● **WHAT NEEDS TO BE DONE**
Show all lines of the listing that hold the word "subs".

..........

theorem sendSet_keeps {s : State} {p : Nat} {times : Nat} {o : OrderedSet} :
    Keeps [.link] [] s (State.sendSet s p times o) := by
  unfold State.sendSet
  have h0 : Keeps [.link] [] s s := keeps_refl
  extract_lets -useContext +onlyGivenNames x1 x3
  have h4 : As h0 x3 := keeps_step h0 setPort_keeps
  clear_value x3
  exact keeps_step h4 sendSyms_keeps

theorem enterStandby_keeps {s : State} {p : Nat} :
    Keeps [.link] [.LINK_STAT, .LINK_LANEn_STAT] s (State.enterStandby s p) := by
  unfold State.enterStandby
  have h0 : Keeps [.link] [.LINK_STAT, .LINK_LANEn_STAT] s s := keeps_refl
  extract_lets -useContext +onlyGivenNames x1
  have h2 : As h0 x1 := keeps_step h0 sendSet_keeps
  clear_value x1
  exact keeps_step (setFld_keeps h2 (covers .LINK_STAT rfl)) lanePower_keeps

theorem judgeSeq_keeps {s : State} {p : Nat} {valid : Bool} {k : Packet} :
    Keeps [.log, .link, .subs, .lastEvents] [.LINK_EVT, .LINK_Pp_DUP, .LINK_Pp_SEQERR, .LINK_Pp_SEQ, .FAULT_EVT,
    .FAULT_LOG_WR, .FAULT_LOG_LOST] s (State.judgeSeq s p valid k) := by
  unfold State.judgeSeq
  have h0 : Keeps [.log, .link, .subs, .lastEvents] [.LINK_EVT, .LINK_Pp_DUP, .LINK_Pp_SEQERR, .LINK_Pp_SEQ,
      .FAULT_EVT, .FAULT_LOG_WR, .FAULT_LOG_LOST] s s := keeps_refl
  extract_lets -useContext +onlyGivenNames x1
  refine keeps_ite ?_ ?_
  · refine keeps_ite ?_ ?_
    · exact keeps_step h0 wantNak_keeps
    · refine keeps_ite ?_ ?_
      · exact keeps_step (setBit_keeps (keeps_step h0 wantNak_keeps) (covers .LINK_EVT rfl)) logFault_keeps
      · exact keeps_step h0 acceptPacket_keeps
  · refine keeps_ite ?_ ?_
    · exact keeps_step h0 wantNak_keeps
    · refine keeps_ite ?_ ?_
      · extract_lets -useContext +onlyGivenNames x3 x5
        have h4 : As h0 x3 := count_keeps h0 (covers .LINK_Pp_DUP ⟨_, rfl⟩)
        clear_value x3
        exact keeps_step h4 setPort_keeps
      · exact keeps_step (count_keeps h0 (covers .LINK_Pp_SEQERR ⟨_, rfl⟩)) wantNak_keeps

theorem exitStandby_keeps {s : State} {p : Nat} :
    Keeps [.link] [.LINK_STAT, .LINK_LANEn_STAT] s (State.exitStandby s p) := by
  unfold State.exitStandby
  have h0 : Keeps [.link] [.LINK_STAT, .LINK_LANEn_STAT] s s := keeps_refl
  exact keeps_step (keeps_step (setFld_keeps h0 (covers .LINK_STAT rfl)) lanePower_keeps) sendSet_keeps

theorem execLinkReadmit_keeps {a1 : Requester} {v : Word} {s : State} :
    ∃ t, execLinkReadmit a1 v s = .next t ∧ Keeps [.resp, .link] [.LINK_LANEn_STAT] s t := by
  unfold execLinkReadmit
  have h0 : Keeps [.resp, .link] [.LINK_LANEn_STAT] s s := keeps_refl
  exact ⟨_, rfl, (keeps_step (keeps_step h0 linkReadmitWrite_keeps) written_keeps)⟩

theorem portDown_keeps {s : State} {p : Nat} {kind : Nat} :
    Keeps [.log, .link, .subs, .lastEvents] [.LINK_STAT, .LINK_EVT, .FAULT_EVT, .FAULT_LOG_WR, .FAULT_LOG_LOST] s
    (State.portDown s p kind) := by
  unfold State.portDown
  have h0 : Keeps [.log, .link, .subs, .lastEvents] [.LINK_STAT, .LINK_EVT, .FAULT_EVT, .FAULT_LOG_WR,
      .FAULT_LOG_LOST] s s := keeps_refl
  refine keeps_ite ?_ ?_
  · extract_lets -useContext +onlyGivenNames x1 x3 x5 x7
    have h4 : As h0 x3 := keeps_step h0 setPort_keeps
    clear_value x3
    have h6 : As h0 x5 := setBit_keeps h4 (covers .LINK_STAT rfl)
    clear_value x5
    have h8 : As h0 x7 := setBit_keeps h6 (covers .LINK_EVT rfl)
    clear_value x7
    exact keeps_step h8 logFault_keeps
  · exact h0

theorem badPacket_keeps {s : State} {p : Nat} {bytes : List Byte} :
    Keeps [.log, .link, .subs, .lastEvents] [.LINK_EVT, .LINK_Pp_CRCERR, .LINK_Pp_DUP, .LINK_Pp_SEQERR, .LINK_Pp_SEQ,
    .FAULT_EVT, .FAULT_LOG_WR, .FAULT_LOG_LOST] s (State.badPacket s p bytes) := by
  unfold State.badPacket
  have h0 : Keeps [.log, .link, .subs, .lastEvents] [.LINK_EVT, .LINK_Pp_CRCERR, .LINK_Pp_DUP, .LINK_Pp_SEQERR,
      .LINK_Pp_SEQ, .FAULT_EVT, .FAULT_LOG_WR, .FAULT_LOG_LOST] s s := keeps_refl
  extract_lets -useContext +onlyGivenNames x1
  have h2 : As h0 x1 := keeps_step (count_keeps h0 (covers .LINK_Pp_CRCERR ⟨_, rfl⟩)) logFault_keeps
  clear_value x1
  refine keeps_ite ?_ ?_
  · exact h2
  · exact keeps_step h2 judgeSeq_keeps

theorem transmit_keeps {s : State} {p : Nat} {nak : Bool} {l : List Packet} :
    Keeps [.link] [.LINK_STAT, .LINK_LANEn_STAT] s (State.transmit s p nak l) := by
  unfold State.transmit
  have h0 : Keeps [.link] [.LINK_STAT, .LINK_LANEn_STAT] s s := keeps_refl
  refine keeps_ite ?_ ?_
  · exact h0
  · extract_lets -useContext +onlyGivenNames x1 x3 x5 x7
    have h2 : As h0 x1 := keeps_ite (keeps_step h0 exitStandby_keeps) h0
    clear_value x1
    have h8 : As h0 x7 := keeps_step h2 sendSyms_keeps
    clear_value x7
    exact keeps_step h8 setPort_keeps

theorem settleDormant_keeps {s : State} {p : Nat} :
    Keeps [.link] [.LINK_STAT, .LINK_LANEn_STAT] s (State.settleDormant s p) := by
  unfold State.settleDormant
  have h0 : Keeps [.link] [.LINK_STAT, .LINK_LANEn_STAT] s s := keeps_refl
  extract_lets -useContext +onlyGivenNames x1
  refine keeps_ite ?_ ?_
  · extract_lets -useContext +onlyGivenNames x3
    have h4 : As h0 x3 := keeps_step (keeps_step h0 setPort_keeps) sendSet_keeps
    clear_value x3
    exact keeps_step (setFld_keeps h4 (covers .LINK_STAT rfl)) lanePower_keeps
  · exact h0

theorem pump_keeps {s : State} {p : Nat} :
    Keeps [.link] [.LINK_STAT, .LINK_LANEn_STAT] s (State.pump s p) := by
  unfold State.pump
  have h0 : Keeps [.link] [.LINK_STAT, .LINK_LANEn_STAT] s s := keeps_refl
  refine keeps_ite ?_ ?_
  · extract_lets -useContext +onlyGivenNames x1 x3 x5
    exact keeps_step (keeps_step (keeps_step h0 setPort_keeps) transmit_keeps) settleDormant_keeps
  · exact h0

theorem execIdleTimerExpiry_keeps {p : Fin 2} {s : State} :
    ∃ t, execIdleTimerExpiry p s = .next t ∧ Keeps [.link] [.LINK_STAT, .LINK_LANEn_STAT] s t := by
  unfold execIdleTimerExpiry
  have h0 : Keeps [.link] [.LINK_STAT, .LINK_LANEn_STAT] s s := keeps_refl
  exact ⟨_, rfl, (by
        extract_lets -useContext +onlyGivenNames x1
        refine keeps_ite ?_ ?_
        · exact keeps_step h0 enterStandby_keeps
        · exact h0)⟩

theorem qualError_keeps {s : State} {n : Nat} :
    Keeps [.log, .link, .subs, .lastEvents] [.LINK_EVT, .LINK_LANEn_STAT, .FAULT_EVT, .FAULT_LOG_WR, .FAULT_LOG_LOST]
    s (State.qualError s n) := by
  unfold State.qualError
  have h0 : Keeps [.log, .link, .subs, .lastEvents] [.LINK_EVT, .LINK_LANEn_STAT, .FAULT_EVT, .FAULT_LOG_WR,
      .FAULT_LOG_LOST] s s := keeps_refl
  extract_lets -useContext +onlyGivenNames x1
  refine keeps_ite ?_ ?_
  · refine keeps_ite ?_ ?_
    · exact keeps_step h0 setLane_keeps
    · extract_lets -useContext +onlyGivenNames x3 x5 x7
      have h4 : As h0 x3 := setFld_keeps (setBit_keeps h0 (covers .LINK_LANEn_STAT ⟨_, rfl⟩)) (covers
          .LINK_LANEn_STAT ⟨_, rfl⟩)
      clear_value x3
      have h8 : As h0 x7 := setBit_keeps (keeps_step h4 setLane_keeps) (covers .LINK_EVT rfl)
      clear_value x7
      exact keeps_step h8 logFault_keeps
  · exact h0

theorem execPortUp_keeps {p : Fin 2} {skews : List Nat} {s : State} :
    ∃ t, execPortUp p skews s = .next t ∧ Keeps [.link] [.LINK_STAT, .LINK_LANEn_STAT] s t := by
  unfold execPortUp
  have h0 : Keeps [.link] [.LINK_STAT, .LINK_LANEn_STAT] s s := keeps_refl
  exact ⟨_, rfl, (by
        extract_lets -useContext +onlyGivenNames x1 x3
        refine keeps_ite ?_ ?_
        · extract_lets -useContext +onlyGivenNames x5 x7 x9 x11 x13 x16 x18 x20 x22
          have h14 : As h0 x13 := keeps_foldl h0 (fun _ _ h15 => (setFld_keeps (setBit_keeps h15 (covers
              .LINK_LANEn_STAT ⟨_, rfl⟩)) (covers .LINK_LANEn_STAT ⟨_, rfl⟩)))
          clear_value x13
          have h17 : As h0 x16 := keeps_step h14 setPort_keeps
          clear_value x16
          have h21 : As h0 x20 := setFld_keeps h17 (covers .LINK_STAT rfl)
          clear_value x20
          have h23 : As h0 x22 := keeps_step (keeps_step h21 sendSet_keeps) refreshRxMask_keeps
          clear_value x22
          exact keeps_step (setBit_keeps h23 (covers .LINK_STAT rfl)) pump_keeps
        · exact h0)⟩

theorem replay_keeps {s : State} {p : Nat} :
    Keeps [.link] [.LINK_STAT, .LINK_LANEn_STAT] s (State.replay s p) := by
  unfold State.replay
  have h0 : Keeps [.link] [.LINK_STAT, .LINK_LANEn_STAT] s s := keeps_refl
  extract_lets -useContext +onlyGivenNames x1
  exact keeps_step (keeps_step h0 setPort_keeps) transmit_keeps

theorem laneErrors_keeps {s : State} {n : Nat} {code : Nat} {disp : Nat} :
    Keeps [.log, .link, .subs, .lastEvents] [.LINK_EVT, .LINK_LANEn_STAT, .LINK_LANEn_CODEERR, .LINK_LANEn_DISPERR,
    .FAULT_EVT, .FAULT_LOG_WR, .FAULT_LOG_LOST] s (State.laneErrors s n code disp) := by
  unfold State.laneErrors
  have h0 : Keeps [.log, .link, .subs, .lastEvents] [.LINK_EVT, .LINK_LANEn_STAT, .LINK_LANEn_CODEERR,
      .LINK_LANEn_DISPERR, .FAULT_EVT, .FAULT_LOG_WR, .FAULT_LOG_LOST] s s := keeps_refl
  refine keeps_ite ?_ ?_
  · extract_lets -useContext +onlyGivenNames x1 x3 x5 x7 x9
    have h6 : As h0 x5 := count_keeps h0 (covers .LINK_LANEn_CODEERR ⟨_, rfl⟩)
    clear_value x5
    have h8 : As h0 x7 := count_keeps h6 (covers .LINK_LANEn_DISPERR ⟨_, rfl⟩)
    clear_value x7
    have h10 : As h0 x9 := keeps_step h8 setLane_keeps
    clear_value x9
    refine keeps_ite ?_ ?_
    · exact keeps_step h10 qualError_keeps
    · exact h10
  · exact h0

theorem queuePacket_keeps {s : State} {p : Nat} {k : Packet} :
    Keeps [.link] [.LINK_STAT, .LINK_LANEn_STAT] s (State.queuePacket s p k) := by
  unfold State.queuePacket
  have h0 : Keeps [.link] [.LINK_STAT, .LINK_LANEn_STAT] s s := keeps_refl
  refine keeps_ite ?_ ?_
  · exact keeps_step (keeps_step h0 setPort_keeps) pump_keeps
  · exact h0

theorem sendLaneMarker_keeps {s : State} {p : Nat} :
    Keeps [.link] [.LINK_STAT, .LINK_LANEn_STAT] s (State.sendLaneMarker s p) := by
  unfold State.sendLaneMarker
  have h0 : Keeps [.link] [.LINK_STAT, .LINK_LANEn_STAT] s s := keeps_refl
  extract_lets -useContext +onlyGivenNames x1
  refine keeps_ite ?_ ?_
  · exact keeps_step h0 sendSet_keeps
  · refine keeps_ite ?_ ?_
    · exact keeps_step h0 exitStandby_keeps
    · exact h0

theorem execLinkDormantAnswer_keeps {p : Fin 2} {s : State} :
    ∃ t, execLinkDormantAnswer p s = .next t ∧ Keeps [.link] [.LINK_STAT, .LINK_EVT, .LINK_LANEn_STAT] s t := by
  unfold execLinkDormantAnswer
  have h0 : Keeps [.link] [.LINK_STAT, .LINK_EVT, .LINK_LANEn_STAT] s s := keeps_refl
  exact ⟨_, rfl, (by
        split
        · exact h0
        · extract_lets -useContext +onlyGivenNames x1 x3
          have h4 : As h0 x3 := keeps_step h0 setPort_keeps
          clear_value x3
          refine keeps_ite ?_ ?_
          · exact h4
          · refine keeps_ite ?_ ?_
            · exact keeps_step (keeps_step h4 setPort_keeps) settleDormant_keeps
            · exact setBit_keeps (keeps_step h4 setPort_keeps) (covers .LINK_EVT rfl))⟩

theorem execReplayTimeout_keeps {p : Fin 2} {s : State} :
    ∃ t, execReplayTimeout p s = .next t ∧ Keeps [.link] [.LINK_STAT, .LINK_LANEn_STAT] s t := by
  unfold execReplayTimeout
  have h0 : Keeps [.link] [.LINK_STAT, .LINK_LANEn_STAT] s s := keeps_refl
  exact ⟨_, rfl, (keeps_ite (keeps_step h0 replay_keeps) h0)⟩

theorem leaveStandby_keeps {s : State} {p : Nat} :
    Keeps [.link] [.LINK_STAT, .LINK_LANEn_STAT] s (State.leaveStandby s p) := by
  unfold State.leaveStandby
  have h0 : Keeps [.link] [.LINK_STAT, .LINK_LANEn_STAT] s s := keeps_refl
  exact keeps_step (keeps_step h0 exitStandby_keeps) pump_keeps

theorem execNakReceived_keeps {p : Fin 2} {s : State} :
    ∃ t, execNakReceived p s = .next t ∧ Keeps [.link] [.LINK_STAT, .LINK_Pp_NAKRX, .LINK_Pp_SEQ, .LINK_LANEn_STAT] s
    t := by
  unfold execNakReceived
  have h0 : Keeps [.link] [.LINK_STAT, .LINK_Pp_NAKRX, .LINK_Pp_SEQ, .LINK_LANEn_STAT] s s := keeps_refl
  exact ⟨_, rfl, (by
        split
        · exact h0
        · extract_lets -useContext +onlyGivenNames x1 x3 x5
          have h4 : As h0 x3 := keeps_step h0 setPort_keeps
          clear_value x3
          have h6 : As h0 x5 := keeps_step (count_keeps h4 (covers .LINK_Pp_NAKRX ⟨_, rfl⟩)) takeAck_keeps
          clear_value x5
          refine keeps_ite ?_ ?_
          · exact keeps_step (keeps_step (keeps_step h6 replay_keeps) pump_keeps) settleDormant_keeps
          · exact h6)⟩

theorem sendCredit_keeps {s : State} {p : Nat} {nak : Bool} :
    Keeps [.link] [.LINK_STAT, .LINK_LANEn_STAT] s (State.sendCredit s p nak) := by
  unfold State.sendCredit
  have h0 : Keeps [.link] [.LINK_STAT, .LINK_LANEn_STAT] s s := keeps_refl
  extract_lets -useContext +onlyGivenNames x1 x3
  have h4 : As h0 x3 := keeps_step h0 setPort_keeps
  clear_value x3
  exact keeps_step h4 transmit_keeps

theorem sendEvent_keeps {s : State} {p : Nat} {code : Nat} {payload : List Byte} :
    Keeps [.link] [.LINK_STAT, .LINK_LANEn_STAT] s (State.sendEvent s p code payload) := by
  unfold State.sendEvent
  have h0 : Keeps [.link] [.LINK_STAT, .LINK_LANEn_STAT] s s := keeps_refl
  exact keeps_step h0 queuePacket_keeps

..........

● **EXERCISE RESULT**
    Keeps [.log, .link, .subs, .lastEvents] [.LINK_EVT, .LINK_Pp_DUP, .LINK_Pp_SEQERR, .LINK_Pp_SEQ, .FAULT_EVT,
  have h0 : Keeps [.log, .link, .subs, .lastEvents] [.LINK_EVT, .LINK_Pp_DUP, .LINK_Pp_SEQERR, .LINK_Pp_SEQ,
    Keeps [.log, .link, .subs, .lastEvents] [.LINK_STAT, .LINK_EVT, .FAULT_EVT, .FAULT_LOG_WR, .FAULT_LOG_LOST] s
  have h0 : Keeps [.log, .link, .subs, .lastEvents] [.LINK_STAT, .LINK_EVT, .FAULT_EVT, .FAULT_LOG_WR,
    Keeps [.log, .link, .subs, .lastEvents] [.LINK_EVT, .LINK_Pp_CRCERR, .LINK_Pp_DUP, .LINK_Pp_SEQERR, .LINK_Pp_SEQ,
  have h0 : Keeps [.log, .link, .subs, .lastEvents] [.LINK_EVT, .LINK_Pp_CRCERR, .LINK_Pp_DUP, .LINK_Pp_SEQERR,
    Keeps [.log, .link, .subs, .lastEvents] [.LINK_EVT, .LINK_LANEn_STAT, .FAULT_EVT, .FAULT_LOG_WR, .FAULT_LOG_LOST]
  have h0 : Keeps [.log, .link, .subs, .lastEvents] [.LINK_EVT, .LINK_LANEn_STAT, .FAULT_EVT, .FAULT_LOG_WR,
    Keeps [.log, .link, .subs, .lastEvents] [.LINK_EVT, .LINK_LANEn_STAT, .LINK_LANEn_CODEERR, .LINK_LANEn_DISPERR,
  have h0 : Keeps [.log, .link, .subs, .lastEvents] [.LINK_EVT, .LINK_LANEn_STAT, .LINK_LANEn_CODEERR,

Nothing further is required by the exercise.